Blink: RSA fingerprint - Blink versus ssh-keygen

I think we are not generating that correctly. I will change to resemble what OpenSSH does.

Thanks. Is there any other way to securely connect to a remote host without being able to verify the fingerprint?

I tried importing the host's public key from another terminal app that already has a verified connection to that host. However, it seems I cannot add public host keys to Blink (correct me if I am wrong).

My point is, I now have an €20 app on my phone that I cannot use due to this bug.

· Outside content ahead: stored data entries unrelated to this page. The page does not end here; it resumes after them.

-- ==== Sys2Proof/Syntax.lean ====
section
/-! DEFINITION. The commands of the part: one constructor per row of spec/opcode_table.json.
An operand is what comes from outside the part and is not held in its state. -/

namespace Sys2Proof

/-- The 49 events of the part, in the order of the table. -/
inductive Instr where
  /-- COLD_RESET (R188): RESET/ is asserted. -/
  | coldReset
  /-- RESET_RELEASE (R189): RESET/ is released; the straps NODE5 to NODE0 and GLYPORT stand as given. -/
  | resetRelease (node : BitVec 6) (glyport : Bool)
  /-- GLYPH_READ_COMPLETE (R190): GRDY is seen with `data` on GD7 to GD0. -/
  | glyphReadComplete (data : Byte)
  /-- GLYPH_READ_TIMEOUT (R190): 16 µs have passed with no GRDY. -/
  | glyphReadTimeout
  /-- LISTEN_TIMER_EXPIRY (R197). -/
  | listenTimerExpiry
  /-- DISCARD_END (R16): the receiver in DISCARD has sampled `bits`, oldest first. -/
  | discardEnd (bits : List Bool)
  /-- FRAME_HEADER (R17): the 40 header bits, as five bytes in line order. -/
  | frameHeader (kind sender group sequence length : Byte)
  /-- RECEIVE_BYTE (R21): the eight bits of one body byte. -/
  | receiveByte (data : Byte)
  /-- FRAME_END (R19): the 16 check bits, as the value taken low byte first (R4). -/
  | frameEnd (check : Digest)
  /-- CHAIN_COMPLETE (R25). -/
  | chainComplete
  /-- BUSY_PERIOD_LIMIT (R30): a busy period reaches 20 ms; `bits` have been sampled up to there, oldest first, in
  DISCARD or HUNT or of the header, body byte or check bits in reception (log entries 16 and 17). -/
  | busyPeriodLimit (bits : List Bool)
  /-- TX_ATTEMPT_START (R33): the first bit time in which the line is idle (R32). -/
  | txAttemptStart
  /-- TX_SUCCESS (R33): the last check bit has been sent with no difference. -/
  | txSuccess
  /-- COLLISION (R34): in the bit time `bit` of the frame, counted from 0, another node drives the line. -/
  | collision (bit : Nat)
  /-- JAM_END (R34): the 16 jam bit times have passed. -/
  | jamEnd
  /-- BACKOFF_END (R35): the backoff wait has run out. -/
  | backoffEnd
  /-- NAME_APPLY (R44): completion of a NAME table work. -/
  | nameApply
  /-- SERVICE_APPLY (R52): completion of a SERVICE table work. -/
  | serviceApply
  /-- AMEND_APPLY (R59): completion of an AMEND table work. -/
  | amendApply
  /-- WITHDRAW_APPLY (R62): completion of a WITHDRAW table work. -/
  | withdrawApply
  /-- SWEEP_OPEN (R75): completion of a SWEEP-OPEN table work. -/
  | sweepOpen
  /-- SWEEP_CLOSE (R77): completion of a SWEEP-CLOSE table work. -/
  | sweepClose
  /-- CLOCK (R82): completion of a CLOCK table work. -/
  | clock
  /-- HEADER_ONLY_APPLY (R71): completion of the table work of a header-only chain. -/
  | headerOnlyApply
  /-- REFRESH_TIMER_EXPIRY (R61): the refresh timer of the service expires. -/
  | refreshTimerExpiry (service : Nat)
  /-- REFRESH_TABLE_WORK (R61): completion of a refresh table work. -/
  | refreshTableWork
  /-- FEEDER_LIFETIME_EXPIRY (R74): the lifetime timer of the feeder of that node expires. -/
  | feederLifetimeExpiry (node : Nat)
  /-- FEEDER_LIFETIME_TABLE_WORK (R74): completion of a lifetime table work. -/
  | feederLifetimeTableWork
  /-- SWEEP_LIMIT_EXPIRY (R79): the sweep limit timer of the feeder of that node expires. -/
  | sweepLimitExpiry (node : Nat)
  /-- SWEEP_LIMIT_TABLE_WORK (R79): completion of a sweep limit table work. -/
  | sweepLimitTableWork
  /-- SECOND_TIMER_EXPIRY (R83). -/
  | secondTimerExpiry
  /-- TICK_TABLE_WORK (R83): completion of a tick table work. -/
  | tickTableWork
  /-- WINDOW_RELEASE (R93): the reading stage of a pass ends. -/
  | windowRelease
  /-- COMPOSE_COMPLETE (R95): the digest stage of a pass ends. -/
  | composeComplete
  /-- DIGEST_NOTICE (R117): the Agreement Unit takes the delivered DIGEST. -/
  | digestNotice
  /-- PACE_NOTICE (R116): the Agreement Unit takes the delivered PACE. -/
  | paceNotice
  /-- STATUS_NOTICE (R116): the Agreement Unit takes the delivered STATUS. -/
  | statusNotice
  /-- PEER_LIFETIME_EXPIRY (R118): the lifetime timer of the peer entry of that segment index expires. -/
  | peerLifetimeExpiry (index : Nat)
  /-- AGREEMENT_TIMER_EXPIRY (R128). -/
  | agreementTimerExpiry
  /-- PACE_TICK (R130). -/
  | paceTick
  /-- BEACON_TIMER_EXPIRY (R133). -/
  | beaconTimerExpiry
  /-- FRAME_EVENT (R144): the frame timer expires. -/
  | frameEvent
  /-- FRAME_COMPLETE (R147): the last panel line has been shifted and latched. -/
  | frameComplete
  /-- DIM (R157): the Painter takes the delivered DIM. -/
  | dim
  /-- STAFF_NOTICE (R164): the Banner Unit takes the delivered STAFF. -/
  | staffNotice
  /-- QUERY (R184): the Report Unit takes the delivered QUERY. -/
  | query
  /-- INTERVAL_TIMER_EXPIRY (R181): interval timer `index` expires. -/
  | intervalTimerExpiry (index : Nat)
  /-- RESTART (R198): the Start-up Control takes the delivered RESTART. -/
  | restart
  /-- START_MARK (R16): the receiver in HUNT has sampled `bits`, oldest first. -/
  | startMark (bits : List Bool)
deriving DecidableEq, Repr

end Sys2Proof
end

It seems to be the SHA1 fingerprint encoded in hex instead of base64, with some extra bytes at the end of the checksum. Either ssh-fingerprint cuts off the SHA1 fingerprint, or blink has trailing garbage behind the checksum.
You can check with echo '<sha1 checksum in base64> | base64 -D | hexdump. Get the checksum with ssh-fingerprint -E sha1 ..

IIRC I commented about that on hacker news when blink was announced. Weird to see something so important get low priority for a long time.

Btw. SHA1 is known as broken as of today, so blink should really report SHA256 and nothing else.

It is actually on the libssh2 side, we are just misconfiguring it. Will do this myself and push on next version, which should be out in the next days. Really sorry about the delay, I will be prioritising all the backend issues for the next weeks.

So taking into consideration that we are gonna start to prioritise all the backend things (tunnels, auth methods, etc...), two things for the time being:

• @cjay Following OpenSSH, we are creating the fingerprint by base64 encoding the SHA1 hash. I tried to add SHA256 as I though it might be easy given that libssh2 already supports HMAC hashes there, but turns out nothing is easy with it. We will probably add this when we support ECDSA keys. Let me know if you think a different approach might be better.
• @christophberger - I have added a new and secret option (-h) to disable host key checks while we figure out what is going on. Blink's Host Key check isn't very strict, and it should always ask you whether or not you wanna go ahead, even if the check failed. I would love to have more info on what you are seeing from your side (probably running with -v would also help). It might be that the key sent by the server isn't supported.

This will all be out as soon as Apple approves :)

@carloscabanero Here is a -v output (with fake host name and IP address):

blink> ssh -v my.host.com
SSHSession:DEBUG:Connecting to my.host.com [5a07:3g4:a4c:d3ea::4] port 22.
Connected to 5a07:3g4:a4c:d3ea::4
The authenticity of host my.host.com (5a07:3g4:a4c:d3ea::4) can't be established.
RSA key fingerprint is 8a4fc4620a5f258aa0285708ab28942b222904e2
Are you sure you want to continue connecting (yes/no)?no
Could not connect to host: Host key verification failed.
blink> 

As you closed this issue, shall I open a new one?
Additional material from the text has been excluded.